Nous allons donc commencer par essayer de comprendre de quoi il s’agit, puis nous verrons pourquoi ils rendent quasi-impossible l’apparition d’une vie extraterrestre d’après les travaux du professeur Piran.
L’histoire des sursauts gamma commence dans les années soixante avec le traité portant sur l’interdiction de réaliser des essais nucléaires atmosphériques. Ce traité, ratifié par les Etats-Unis, l’URSS et le Royaume-Uni, suite à la crise des missiles de Cuba, interdit aux pays signataires d’effectuer des essais d’armes nucléaires dans l’atmosphère.
Afin de contrôler le respect par l’URSS de ce traité, les Etats-Unis lancèrent en 1963 le projet Vela. Il s’agit d’un satellite équipé d’instruments capables de détecter les émissions de photons gamma. En effet, des rayons gamma sont émis lors d’un processus de désintégration nucléaire au moment de l’annihilation d’une paire électron-positron, et on en retrouve donc notamment au cours d’une explosion atomique.
Bien que n’ayant détecté aucun essai nucléaire russe, le satellite Vela détecta un grand nombre de « bouffées » de photons gamma, appelées aussi « sursauts » gamma (GRB, Gamma-ray Burst en anglais) apparaissant de façon aléatoire dans l’espace et le temps. Ces observations restèrent maintenues sous le sceau du secret défense jusqu’en 1973, et ce n’est qu’à partir de cette année là que les scientifiques purent se pencher sur ces phénomènes inexpliqués.

Depuis lors, les sursauts gamma furent l’objet de nombreuses études cherchant à comprendre leurs origines, leurs natures et leurs impacts sur l’espace environnant. Le professeur Piran est devenu au fil des ans l’un des spécialistes mondiaux des sursauts gamma, et c’est à ce titre que cette dernière publication retient toute l’attention des spécialistes.

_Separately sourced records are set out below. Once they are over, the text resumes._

theorem State.stopClose_kept (s : State) : Kept s s.stopClose := by
  unfold State.stopClose
  split
  · exact .refl s
  · split
    · exact (State.spoilSlot_kept _ s).trans (.of_key (State.endClose_key _ _ _ _))
    · exact .refl s

theorem State.enterHoldup_kept (s : State) : Kept s s.enterHoldup := by
  unfold State.enterHoldup
  split
  · exact .refl s
  · refine Kept.trans ?_ (State.stopClose_kept _)
    exact .of_key (by simp only [↓State.key_mk, ↓State.key_fold, State.key_foldl, State.key_ite, ite_self, implies_true,
      State.openFeeder_key, State.openOutputs_key, State.energyWrite_key])

theorem execHoldupEnter_kept (s : State) : OKept s (execHoldupEnter s) := by
  unfold execHoldupEnter
  refine .next ?_
  split
  · exact .of_key s.loseSupply_key
  · split
    · exact .refl s
    · exact s.enterHoldup_kept

theorem State.cutClose_kept (s : State) : Kept s s.cutClose := by
  unfold State.cutClose
  split
  · exact s.spoilSlot_kept _
  · exact .refl s

theorem State.selfReset_kept (b : Bool) (s : State) : Kept s (s.selfReset b) := by
  unfold State.selfReset
  dsimp only
  generalize hu : (List.range 64).foldl (fun (s : State) n => s.endSession n .reset) s = u
  have h : u.key = s.key := hu ▸ State.key_foldl _ _ _ fun _ _ => State.endSession_key _ _ _
  generalize hv : (u.cfg.all .feeder).foldl (fun (s : State) e => s.openOutputs s.cfg e.1) u = v
  have h' : v.key = u.key := hv ▸ State.key_foldl _ _ _ fun _ _ => State.openOutputs_key _ _ _
  exact (Kept.of_key (h'.trans h)).trans ((State.cutClose_kept v).trans (.of_key (by rw [State.restart_key, State.emit_key])))

theorem execPorstNAssert_kept (s : State) : OKept s (execPorstNAssert s) := by
  unfold execPorstNAssert
  refine .next ?_
  split
  · exact (s.selfReset_kept _).trans (.of_key (State.loseSupply_key _))
  · exact s.selfReset_kept _

theorem execResetDetectorTrip_kept (s : State) : OKept s (execResetDetectorTrip s) :=
  .next ((s.selfReset_kept _).trans (.of_key (State.loseSupply_key _)))

theorem execDeviceResetTimer_kept (s : State) : OKept s (execDeviceResetTimer s) := by
  unfold execDeviceResetTimer
  split
  · exact .next (.refl s)
  · exact .next ((Kept.of_key (State.advanceNow_key _ _)).trans (State.selfReset_kept _ _))

theorem State.checkTrip_kept (l : List Int) (s : State) : Kept s (s.checkTrip l) := by
  unfold State.checkTrip
  dsimp only
  split
  · exact (Kept.of_key (by rw [State.raise_key, State.count_key])).trans (State.selfReset_kept _ _)
  · exact .of_key (by rw [State.key_mk, State.key_fold])

theorem execMonitorSweep_kept (r : SweepReadings) (s : State) : OKept s (execMonitorSweep r s) := by
  unfold execMonitorSweep
  split
  · exact .next (.refl s)
  · refine .next ?_
    have hu : ∀ (u : State) (x : Readings), Kept s u → Kept s (((u.checkEnvelope x).checkAvs r.pmbus r.vout |>.stepAvs x).checkTrip x.temps) := by
      intro u x h
      exact (h.trans (.of_key (by rw [State.stepAvs_key, State.checkAvs_key, State.checkEnvelope_key]))).trans (State.checkTrip_kept _ _)
    refine hu _ _ ?_
    have h1 : ∀ t : State, Kept s t → ∀ c : Prop, [Decidable c] → Kept s (if c then t.enterHoldup else t) := by
      intro t h c _
      split
      · exact h.trans t.enterHoldup_kept
      · exact h
    refine h1 _ ?_ _
    refine .of_key ?_
    rw [State.checkBanks_key, eachIndexed_key _ _ State.checkVolt_key, eachIndexed_key _ _ State.checkTemp_key, State.key_mk, State.key_fold, State.advanceNow_key]

/-! ## Packets -/

theorem State.acceptPacket_kept (n k : Nat) (a : Option Nat) (b : Bytes) (s : State) (h : ∀ op ∈ catalogue, op.Kept) :
    Kept s (s.acceptPacket n k a b) := by
  unfold State.acceptPacket
  simp only
  have ha := Kept.of_key (State.accept_key (pkOp b) { packetReq n k b with sentTo := a } s)
  split
  · exact ha.trans (.of_key (State.answer_key _ _ _))
  · rename_i op e
    refine ha.trans (State.start_kept op _ _ (h op ?_))
    unfold checkPacket at e
    split at e
    · cases e
    · split at e
      · cases e
      · rename_i op' e'
        injection e with e
        exact e ▸ List.mem_of_find?_eq_some e'

theorem State.takeDatagram_kept (n : Nat) (s : State) (h : ∀ op ∈ catalogue, op.Kept) : Kept s (s.takeDatagram n) := by
  unfold State.takeDatagram
  simp only
  split
  · exact .refl s
  · have h0 : ∀ p, Kept s (s.setRing n p) := fun p => .of_key (State.setRing_key _ _ _)
    have h1 : ∀ (t : State) q, Kept s t → Kept s { t with hq := q } := fun t q k => k.trans (.of_key (by simp only [↓State.key_mk, ↓State.key_fold]))
    split
    · split
      · exact h1 _ _ (h0 _)
      · exact (h1 _ _ (h0 _)).trans (.of_key (State.emit_key _ _))
    · split
      · exact h1 _ _ (h0 _)
      · split
        · exact (h0 _).trans (State.acceptPacket_kept _ _ _ _ _ h)
        · exact .refl s

theorem execCommandAccept_kept (n : Nat) (b : Bytes) (k : Nat) (s : State) (h : ∀ op ∈ catalogue, op.Kept) : OKept s (execCommandAccept n b k s) := by
  unfold execCommandAccept onPair
  split
  · exact .next (.refl s)
  · refine .next ?_
    simp only
    split
    · exact .refl s
    · split
      · exact State.takeDatagram_kept n s h
      · split
        · unfold State.takeEntry
          simp only
          split
          · exact .refl s
          · exact (Kept.of_key (State.setRing_key _ _ _)).trans (State.acceptPacket_kept _ _ _ _ _ h)
        · exact .refl s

Mais que sait-on des sursauts gamma ?

La caractéristique principale des sursauts gamma est l’énorme quantité d’énergie libérée au cours de ces phénomènes. Il s’agit des phénomènes les plus énergétiques jamais observés dans l’univers. Ainsi par exemple, en septembre 2008, l’observatoire à rayon gamma Fermi a détecté le sursaut correspondant à la fin de vie d’une étoile massive.

La lumière émise a mis 12,2 milliards d’années à nous parvenir (l’univers, lors de l’explosion, n’avait que 1,5 milliards d’années) et l’énergie totale libérée en fait l’explosion la plus violente depuis le Big Bang (création primordiale de l’univers selon les théories astrophysiques généralement admises dans le milieu scientifique). Les particules émises se déplacent alors à une vitesse proche de la vitesse absolue qui est la vitesse de la lumière (environ 300000 km/s).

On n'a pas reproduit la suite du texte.